▶ _WHAT YOU ARE ASKED TO DO_: Copy, exactly and without additions, every line in the records below from the one holding "NaN or 0 · ∞. -/" through the one holding "let ps := l.map mulAll", both ends included.

▶ _DATA FOR ANALYSIS_:
/-! ### User events (R260 to R262) -/

/-- The message that makes an event pending for a thread (R261). -/
def Core.pendingEvent (c : Core) (t : Nat) : Option Message :=
  let x := (c.thr t).ctl
  if x.evmask.getLsbD 63 && !x.evcause.getLsbD 63 && !x.trapcause.getLsbD 63 && bits x.evvec 17 2 != 0 then
    match c.msgq.find? (fun m => m.dthread == t) with
    | some m => if x.evmask.getLsbD (bits m.hdr 3 0) then some m else none
    | none => none
  else none
/-- A park that an event may end (R261). -/
def Park.eventful : Park → Bool
  | .landing _ _ | .window _ | .message _ | .wake | .counter _ _ | .version _ _ => true
  | .reply | .fault _ | .matrix _ | .engineQueue | .credit | .barrier _ | .drain => false
/-- EVENT_ENTRY (R261): at a slot where the thread would issue, or during a park that it abandons: once the cycle in which the message arrived is over, so
that a waking event of that cycle has won. -/
def execEventEntry (core tid : Nat) (s : State) : Res :=
  let c := s.coreAt core
  let t := c.thr tid
  let may := match t.status with
    | .ready => t.readyAt ≤ c.cyc.toNat
    | .parked w _ _ => w.eventful && !t.resume
    | .free | .stopped _ => false
  match c.pendingEvent tid with
  | none => .next s
  | some m =>
    if !may || (t.parkOf.isSome && c.cyc.toNat ≤ m.at_) then .next s
    else
      let s := { s with core := core, tid := tid }
      let s := s.updCur (fun c => (c.abandon tid).mend tid [cNum 0x042, cNum 0x043])
      .next (s.updThr (fun x => { x with
        status := .ready, pc := x.ctl.evvec, readyAt := c.cyc.toNat + 4,
        ctl := { x.ctl with evpc := x.pc, evcause := (1 <<< 63) ||| word (bits m.hdr 49 0) } })).refill
/-- EVON (R262). -/
def execEvon (s : State) : Res :=
  if s.det then s.trap orderDependent 0 else (s.updCtl (fun c => { c with evmask := c.evmask ||| (1 <<< 63) })).next 2
/-- EVOFF (R262). -/
def execEvoff (s : State) : Res := (s.updCtl (fun c => { c with evmask := c.evmask &&& ~~~(1 <<< 63 : Word) })).next 2
/-- EVRET (R262). -/
def execEvret (s : State) : Res :=
  let c := s.thr.ctl
  if !c.evcause.getLsbD 63 then s.trap operandInvalid c.evcause
  else jumpChecked s (s.updCtl (fun c => { c with evcause := c.evcause &&& ~~~(1 <<< 63 : Word) })) 4 c.evpc

/-! ### The wait limit (R51, R250) -/

/-- trapval of *wait expired* (R250). -/
def expiredVal : Park → Word
  | .landing li _ => word (1 + li * 2 ^ 8)
  | .window c => word (2 + c * 2 ^ 8)
  | .message _ => 3
  | .wake => 4
  | .counter a _ => word (5 + a * 2 ^ 16)
  | .version _ v => word (6 + v % 2 ^ 32 * 2 ^ 16)
  | .barrier sc => word (7 + sc * 2 ^ 8)
  | .reply | .fault _ | .matrix _ | .engineQueue | .credit | .drain => 0
/-- The cycle in which a thread's governed wait expires, with its park. -/
def Thread.expiry (t : Thread) : Option (Nat × Park) :=
  match t.status with
  | .parked w since _ => if w.limited && t.ctl.waitlim != 0 then some (since + t.ctl.waitlim.toNat, w) else none
  | .free | .ready | .stopped _ => none
/-- A saved context whose wait has lasted its limit without its waking event ends in its trap: it is restorable (R51, R53). -/
def Saved.expire (y : Saved) (now : Nat) : Saved :=
  match y.thread.expiry with
  | some (at_, w) =>
    if y.valid && !y.ready && decide (at_ < now) then
      { y with ready := true, thread := { y.thread with progress := { y.thread.progress with ending := some (.trap waitExpired (expiredVal w)) } } }
    else y
  | none => y
/-- The waits of a core's spilled and swapped contexts that have lasted their limits end. -/
def State.expireSaved (s : State) (core : Nat) : State :=
  let now := (s.coreAt core).cyc.toNat
  (s.updCore core (fun c => { c with spills := c.spills.map (fun (y : Saved) => y.expire now) })).updPool (fun c y => if c = core then y.expire now else y)
/-- A wait whose limit has passed without its waking event ends in its trap; the whole cycle of the expiry is over, so that an event of that cycle
has won (R51). -/
def State.expire (s : State) (core tid : Nat) : State :=
  let t := (s.coreAt core).thr tid
  match t.expiry with
  | some (at_, w) =>
    if !t.resume && decide (at_ < (s.coreAt core).cyc.toNat) then
      (({ s with core := core, tid := tid } : State).trapSt waitExpired (expiredVal w)).updThrAt core tid (fun t => { t with readyAt := at_ + 4 })
    else s
  | none => s
/-- WAIT_EXPIRED (R250). -/
def execWaitExpired (core tid : Nat) (s : State) : Res := .next (s.expire core tid)

end Sys2Proof.Machine
end

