-- ==== Sys2Proof/Machine/Matrix.lean ====
section
/-! DEFINITION. The matrix engine and the accumulator store: the banks (R291, R292), commands and their hand-over (R293 to R297, R299, R302),
accumulation (R298), the run of a command with its faults (R300, R301, R303, R304), MWAIT and MSTAT (R305, R306), the ACC group (R307, R308). -/

namespace Sys2Proof.Machine

/-! ### The accumulator store (R291) -/

/-- A word of a bank. -/
def Core.bankWord (c : Core) (b i : Nat) : Nat := ((getKey c.banks (b * 1024 + i)).map (·.toNat)).getD 0
/-- Replaces some consecutive words of a bank, from word `lo`. -/
def Core.putBank (c : Core) (b lo : Nat) (l : List Nat) : Core :=
  let a := b * 1024 + lo
  let new := (List.range l.length).filterMap (fun i => let x := (l[i]?).getD 0 % 2 ^ 32; if x = 0 then none else some (a + i, BitVec.ofNat 32 x))
  { c with banks := c.banks.filter (fun e => decide (e.1 < a)) ++ new ++ c.banks.filter (fun e => decide (a + l.length ≤ e.1)) }

/-! ### Types and shapes (R294, R295) -/

/-- An input type as an element type. -/
def mtxTy (t : MtxTy) : ElemTy :=
  match t with
  | .bf16 => .bf16
  | .f16 => .f16
  | .e4m3 => .e4m3
  | .e5m2 => .e5m2
  | .e2m1 => .e2m1
  | .i8 => .i8
  | .c8 => .c8
  | .i4 => .i4
/-- The inner length K. -/
def kLen (k : KLen) : Nat :=
  match k with
  | .k32 => 32
  | .k64 => 64
  | .k128 => 128
  | .k256 => 256
/-- A type that block scales may apply to. -/
def scalable (t : MtxTy) : Bool :=
  match t with
  | .e4m3 | .e5m2 | .e2m1 | .i8 => true
  | .bf16 | .f16 | .c8 | .i4 => false
/-- Row stride of A. -/
def shapeSa (sh : Word) : Nat := bits sh 23 0
/-- Row stride of B. -/
def shapeSb (sh : Word) : Nat := bits sh 47 24
/-- A shape word that breaks R295. -/
def shapeBad (t : MtxTy) (sh : Word) : Bool :=
  bits sh 63 49 != 0 || shapeSa sh % 16 != 0 || shapeSb sh % 16 != 0 || (sh.getLsbD 48 && !scalable t)
/-- k-blocks of one product. -/
def MatCmd.nb (m : MatCmd) : Nat := kLen m.kl / 32
/-- Element width. -/
def MatCmd.w (m : MatCmd) : Nat := (mtxTy m.ty).width
/-- Block scales apply. -/
def MatCmd.scaled (m : MatCmd) : Bool := m.shape.getLsbD 48

/-! ### Engine reads (R227) -/

/-- Reads bytes at their serving slices as an engine does; where it stops it says at which VA and why. -/
def State.engRead : Nat → State → Nat → Nat → Nat → Nat → State × Option (Nat × Ans) × List Byte
  | 0, s, _, _, _, _ => (s, none, [])
  | fuel + 1, s, d, tn, va, n =>
    if n = 0 then (s, none, [])
    else if 2 ^ 56 ≤ va then (s, some (va, .trap accessFault (word va)), [])
    else
      let k := min n (64 - va % 64)
      match s.sliceRead d tn va k true with
      | (s, .ok, x) =>
        let r := State.engRead fuel s d tn (va + k) (n - k)
        (r.1, r.2.1, bytesOfNat k x ++ r.2.2)
      | (s, a, _) => (s, some (va, a), [])
/-- Reads `n` bytes. -/
def State.engBytes (s : State) (d tn va n : Nat) : State × Option (Nat × Ans) × List Byte := State.engRead (n / 64 + 2) s d tn va n
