/-- A product of values: none for a NaN or 0 · ∞. -/
def mulAll (l : List Num) : Option Num :=
  if l.any Num.isNan || (l.any Num.isZero && l.any Num.isInf) then none else some (l.foldl numMul (.fin false 1 0))
/-- An exact sum of products, rounded once under RNE; a NaN or 0 · ∞ gives the canonical NaN and *invalid* (R281). -/
def antlerSum (t : ElemTy) (l : List (List Num)) : Fl :=
  let ps := l.map mulAll
  if ps.any (·.isNone) then ⟨canonNan t, flInvalid⟩ else sumF t .rne false (ps.map (fun p => p.getD (.fin false 0 0)))
/-- f32 as a value. -/
def f32Num (x : Nat) : Num := unpackF .f32 x
/-- How an element of a tine is read: tine number, row, digit, column. -/
abbrev ElemOf := Nat → Nat → Nat → Nat → Nat
/-- The beam after the first `k` tines for a column's digits (R281): a vector and its flags. -/
def Antler.beam (x : Antler) (g : ElemOf) (as : List Nat) : Nat → List Nat × Flags
  | 0 => ([0x3F800000], 0)
  | k + 1 =>
    let p := x.beam g as k
    match x.tines[k]? with
    | none => p
    | some t =>
      let a := (as[k]?).getD 0
      if k = 0 then ((List.range t.qout).map (fun q => g 0 0 a q), 0)
      else
        let r := (List.range t.qout).map (fun q =>
          antlerSum .f32 ((List.range t.qin).map (fun i => [f32Num ((p.1[i]?).getD 0), f32Num (g k i a q)])))
        (r.map (·.x), r.foldl (fun (f : Flags) e => f ||| e.fl) p.2)
/-- The suffix before the last `n` tines (R282). -/
def Antler.suffix (x : Antler) (g : ElemOf) (as : List Nat) : Nat → List Nat × Flags
  | 0 => ([0x3F800000], 0)
  | n + 1 =>
    let q := x.suffix g as n
    let k := x.d - 1 - n
    match x.tines[k]? with
    | none => q
    | some t =>
      let a := (as[k]?).getD 0
      let r := (List.range t.qin).map (fun i =>
        antlerSum .f32 ((List.range t.qout).map (fun j => [f32Num (g k i a j), f32Num ((q.1[j]?).getD 0)])))
      (r.map (·.x), r.foldl (fun (f : Flags) e => f ||| e.fl) q.2)

/-! ### ATDIG, ATLD, ATSG, ATINFO (R285 to R288) -/

/-- A handle that is not bound. -/
def unboundTrap (s : State) (h : BitVec 3) : Option TrapOf := trapIf (s.handle h).isNone operandInvalid (word h.toNat)
/-- ATDIG (R285). -/
def execAtdig (h : BitVec 3) (c : VCode) (a : Reg) (s : State) : Res :=
  let i := s.rd a
  let x := (s.handle h).getD ⟨0, 0, 0, 0, 0, [], 0⟩
  withWindows [] [c] none (firstTrap [unboundTrap s h, trapIf (x.size ≤ i.toNat) operandInvalid i]) s fun s =>
  (s.vwrite c 32 64 (BitVec.allOnes 256) (fun k => ⟨((x.indexDigits i.toNat)[k]?).getD 0, 0⟩)).next 8
/-- The checks of ATLD and ATSG (R283, R286, R287). -/
def antlerTrap (s : State) (h : BitVec 3) (i w : Word) (scatter : Bool) : Option TrapOf :=
  let x := (s.handle h).getD ⟨0, 0, 0, 0, 0, [], 0⟩
  let newest := decide (versionOf w = newestVersion)
  firstTrap [unboundTrap s h, trapIf (x.size ≤ i.toNat) operandInvalid i,
    trapIf (bits w 63 48 ≠ 0 || bits w 47 32 % 64 ≠ 0 || x.cols ≤ bits w 47 32 || (scatter && newest)) operandInvalid w,
    trapIf (s.det && (scatter || newest)) orderDependent 0]
/-- Requests of the lanes of an ATLD or ATSG for a line that may be combined in the router of its home slice's quad, `e.x` at most: how many is left open
(R183). -/
def State.combineLanes (s : State) (e : Elem) : State :=
  if e.x = 0 then s
  else
    ({ s with fresh := s.fresh + 1 } : State).updDie (s.versionDie (dieOf s.core) s.tn e.va) (fun d =>
      d.updSlice (sliceOf e.va s.tn) (fun y => { y with combines := y.combines + Config.absorbed s.fresh % (e.x + 1) }))
/-- The current thread's instruction is an ATLD of version `v`. -/
def Thread.loads (t : Thread) (v : Nat) : Bool :=
  match decode t.inst with
  | .ok (.atld _ _ _ b) => versionOf (t.rd b) == v
  | _ => false
/-- Requests of other ATLDs of the package for words of a line that is read in their version may meet the served ones in a router (R183): which ones do is
left open.  They are counted, and those threads are answered next. -/
def State.combineOthers (s : State) (v : Nat) (e : Elem) : State :=
  let words := fun (t : Thread) => (t.progress.asks.filter (fun a => a.2 == .lane && a.1 / 256 == e.va / 256)).map (·.1 / 8)
  let mine := words s.thr
  let others := (s.cores.flatMap (fun c => (List.range 16).map (fun t => (c.1, t)))).filter (fun p =>
    let x := (s.coreAt p.1).thr p.2
    p != (s.core, s.tid) && x.asking && x.ctl.tenancy == s.thr.ctl.tenancy && (words x).any mine.contains && x.loads v)
  (if s.thr.loads v then others else []).foldl (fun (s : State) p =>
    let s' : State := { s with fresh := s.fresh + 1 }
    if Config.combines s.fresh then
      let n := ((words ((s.coreAt p.1).thr p.2)).filter mine.contains).length
      { s'.updDie (s.versionDie (dieOf s.core) s.tn e.va) (fun d => d.updSlice (sliceOf e.va s.tn) (fun y => { y with combines := y.combines + n })) with
        granted := .thread p.1 p.2 (lineOf e.va) :: s'.granted }
    else s') s
/-- Reads a line of a version, in the region that covers its VA, into the partial state (R267). -/
def readLineInto (v : Nat) : Perform := fun s e =>
  match s.hub.vfind s.tn e.va with
  | none => (s, .trap operandInvalid (word e.va), 0)
  | some (key, r) =>
    if v ≠ newestVersion ∧ r.readable v = .gone then (s, .trap versionGone (word v), 0)
    else
      let p := s.pickVersion key r v
      match p.1.vline (dieOf s.core) s.tn e.va ((List.range 4).filter (fun i => e.m.testBit i)) p.2 r with
      | (s, .ok, x) => (((s.combineLanes e).combineOthers v e).updProgress (fun p => { p with image := bytesOfVreg x ++ p.image }), .ok, 0)
      | (s, t, _) => (s, t, 0)
/-- The first of some VAs in whose region a named version has not sealed yet, as what a thread parks on; *wait expired* reports no version for it
(R250). -/
def State.versionDue (s : State) (v : Nat) (vas : List Nat) : Option Park :=
  if v = newestVersion then none
  else
    (vas.filterMap (fun va => match s.hub.vfind s.tn va with
      | some (key, r) => if r.readable v = .wait then some (Park.version (regionKey key) 0) else none
      | none => none)).head?
/-- The VAs that the lanes of a block read, one for each lane and element that it uses (R281). -/
def Antler.laneReads (x : Antler) (i c : Nat) : List Nat :=
  (x.columns c).flatMap (fun j => (List.range x.d).flatMap (fun k =>
    match x.tines[k]? with
    | none => []
    | some t => (List.range t.qin).flatMap (fun r => (List.range t.qout).map (fun q =>
        t.at_ (((x.indexDigits i)[k]?).getD 0) r (((x.colDigits j)[k]?).getD 0) q))))
/-- The read of the line of `v` among the VAs that a block uses: its least VA and, as byte enables, the sectors used (R267), with how many requests of the
lanes can be absorbed when each word is requested at least once (R183). -/
def lineRead (uses reads : List Nat) (n v : Nat) : Elem :=
  let here := uses.filter (fun y => y / 256 == v / 256)
  let words := (reads.filter (fun y => y / 256 == v / 256)).map (· / 8)
  ⟨n, (argMin id here).getD v, 0, 0, words.length - (dedup words).length, (dedup (here.map (fun y => y / 64 % 4))).foldl (fun m i => m + 2 ^ i) 0⟩
/-- The lines that a block of a row reads. -/
def Antler.lineElems (x : Antler) (i c : Nat) : List Elem :=
  let us := x.uses i c
  (firstPerLine us).zipIdx.map (fun e => lineRead us (x.laneReads i c) e.2 e.1)
/-- Reads the lines of a block of a row in version `v`; `k` gets the element reader. -/
def readBlock (x : Antler) (i c v : Nat) (s : State) (k : ElemOf → State → Res) : Res :=
  let ls := firstPerLine (x.uses i c)
  let elems := x.lineElems i c
  let ids := x.indexDigits i
  let g : Progress → ElemOf := fun p n r a q =>
    match x.tines[n]? with
    | some t => elemValue p ls t (t.at_ ((ids[n]?).getD 0) r a q)
    | none => 0
  if elems.all (fun e => s.thr.progress.elems.contains e.id) then k (g s.thr.progress) s
  else
    if (s.versionDue v ((elems.filter s.pending).map Elem.va)).isSome then s.park .reply
    else
      asked ((dedup ((x.laneReads i c).map (· / 8))).map (fun w => (8 * w, .lane))) s fun s =>
      runElems (readLineInto v) .read elems s fun s => k (g s.thr.progress) s
/-- The version wait of a block, which claims no window while it lasts (R286, R390). -/
def blockDue (x : Antler) (i c v : Nat) (s : State) : Option Park := s.versionDue v ((x.lineElems i c).map Elem.va)
/-- ATLD (R286). -/
def execAtld (h : BitVec 3) (c : VCode) (a b : Reg) (s : State) : Res :=
  let i := s.rd a
  let w := s.rd b
  let col := bits w 47 32
  let x := (s.handle h).getD ⟨0, 0, 0, 0, 0, [], 0⟩
  vectorAccessIf (blockDue x i.toNat col (versionOf w)) [] [c] none (antlerTrap s h i w false) 0 0 (s.noteSealed (versionOf w)) fun s =>
  readBlock x i.toNat col (versionOf w) s fun g s =>
  let out := fun (t : Nat) =>
    if col + t < x.cols then let r := x.beam g (x.colDigits (col + t)) x.d; (⟨r.1.headD 0, r.2⟩ : Fl) else ⟨0, 0⟩
  ((s.vwrite c 32 64 (BitVec.allOnes 256) out).acquire (dieOf s.core) false).next 8
/-- An add of ATSG: its VA, bytes, and the value in the tine's type. -/
structure Grad where
  (va n x : Nat)
deriving DecidableEq, Repr
/-- The gradients of a block and the flags of their roundings (R282). -/
def Antler.grads (x : Antler) (g : ElemOf) (i c : Nat) (y : VReg) : List Grad × Flags :=
  let cols := x.columns c
  let ids := x.indexDigits i
  let per := cols.map (fun j =>
    let as := x.colDigits j
    (as, (List.range x.d).map (fun k => (x.beam g as k, x.suffix g as (x.d - 1 - k))), f32Num (elem 32 y (j - c))))
  let fl := per.foldl (fun (f : Flags) e => e.2.1.foldl (fun (f : Flags) q => f ||| q.1.2 ||| q.2.2) f) 0
  let sc := f32Num x.scale.toNat
  let tine := fun (k : Nat) (t : Tine) =>
    (x.digitValues c k).flatMap (fun a => (List.range t.qin).flatMap (fun r => (List.range t.qout).map (fun q =>
      let terms := per.filterMap (fun e =>
        if (e.1[k]?).getD 0 = a then
          (e.2.1[k]?).map (fun ps => [sc, e.2.2, f32Num ((ps.1.1[r]?).getD 0), f32Num ((ps.2.1[q]?).getD 0)])
        else none)
      let v := antlerSum (if t.ty = 0 then .f32 else .bf16) terms
      ((⟨t.at_ ((ids[k]?).getD 0) r a q, t.size, v.x⟩ : Grad), v.fl))))
  let all := (List.range x.d).flatMap (fun k => match x.tines[k]? with
    | some t => tine k t
    | none => [])
  (all.map (·.1), all.foldl (fun (f : Flags) e => f ||| e.2) fl)
/-- The add of a gradient into a version at its home slice. -/
def addGrad (v : Nat) (w : Word) : Perform := fun s e =>
  let t : ElemTy := if e.n = 4 then .f32 else .bf16
  let q := s.versionWrite (dieOf s.core) s.tn e.va e.n v .rmw w (fun m => (fpAdd t Fcw.plain m e.x).x)
  (q.1, q.2, 0)
/-- ATSG (R287). -/
def execAtsg (h : BitVec 3) (c : VCode) (a b : Reg) (s : State) : Res :=
  let i := s.rd a
  let w := s.rd b
  let col := bits w 47 32
  let x := (s.handle h).getD ⟨0, 0, 0, 0, 0, [], 0⟩
  vectorAccessIf (blockDue x i.toNat col (versionOf w)) [c] [] none (antlerTrap s h i w true) (s.vget c) 0 s fun s =>
  readBlock x i.toNat col (versionOf w) s fun g s =>
  let n := (firstPerLine (x.uses i.toNat col)).length
  let r := x.grads g i.toNat col s.thr.progress.data
  let elems : List Elem := (List.range r.1.length).map (fun j =>
    let e := (r.1[j]?).getD ⟨0, 0, 0⟩
    ⟨n + j, e.va, e.n, 0, e.x, 0⟩)
  runElems (addGrad (versionOf w + 1) w) .rmw elems s fun s => (s.raise r.2).next 8
/-- ATINFO (R288). -/
def execAtinfo (h : BitVec 3) (c : VCode) (s : State) : Res :=
  let x := (s.handle h).getD ⟨0, 0, 0, 0, 0, [], 0⟩
  let val := fun (e : Nat) =>
    let t := x.tines[(e - 8) / 4]?
    if e = 0 then x.d
    else if e = 1 then x.cols
    else if e = 2 then x.size % 2 ^ 32
    else if e = 3 then x.size / 2 ^ 32
    else if e = 4 then x.scale.toNat
    else if e = 5 then x.rgn
    else if 8 ≤ e ∧ e < 40 then
      match t with
      | some t => if e % 4 = 0 then t.n else if e % 4 = 1 then t.qin else if e % 4 = 2 then t.m else t.qout
      | none => 0
    else if 40 ≤ e ∧ e < 48 then ((x.tines[e - 40]?).map (·.ty)).getD 0
    else 0
  withWindows [] [c] none (unboundTrap s h) s fun s => (s.vwrite c 32 64 (BitVec.allOnes 256) (fun e => ⟨val e, 0⟩)).next 8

▶ _THE COMPLETED TASK_:
/-- A product of values: none for a NaN or 0 · ∞. -/
def mulAll (l : List Num) : Option Num :=
  if l.any Num.isNan || (l.any Num.isZero && l.any Num.isInf) then none else some (l.foldl numMul (.fin false 1 0))
/-- An exact sum of products, rounded once under RNE; a NaN or 0 · ∞ gives the canonical NaN and *invalid* (R281). -/
def antlerSum (t : ElemTy) (l : List (List Num)) : Fl :=
  let ps := l.map mulAll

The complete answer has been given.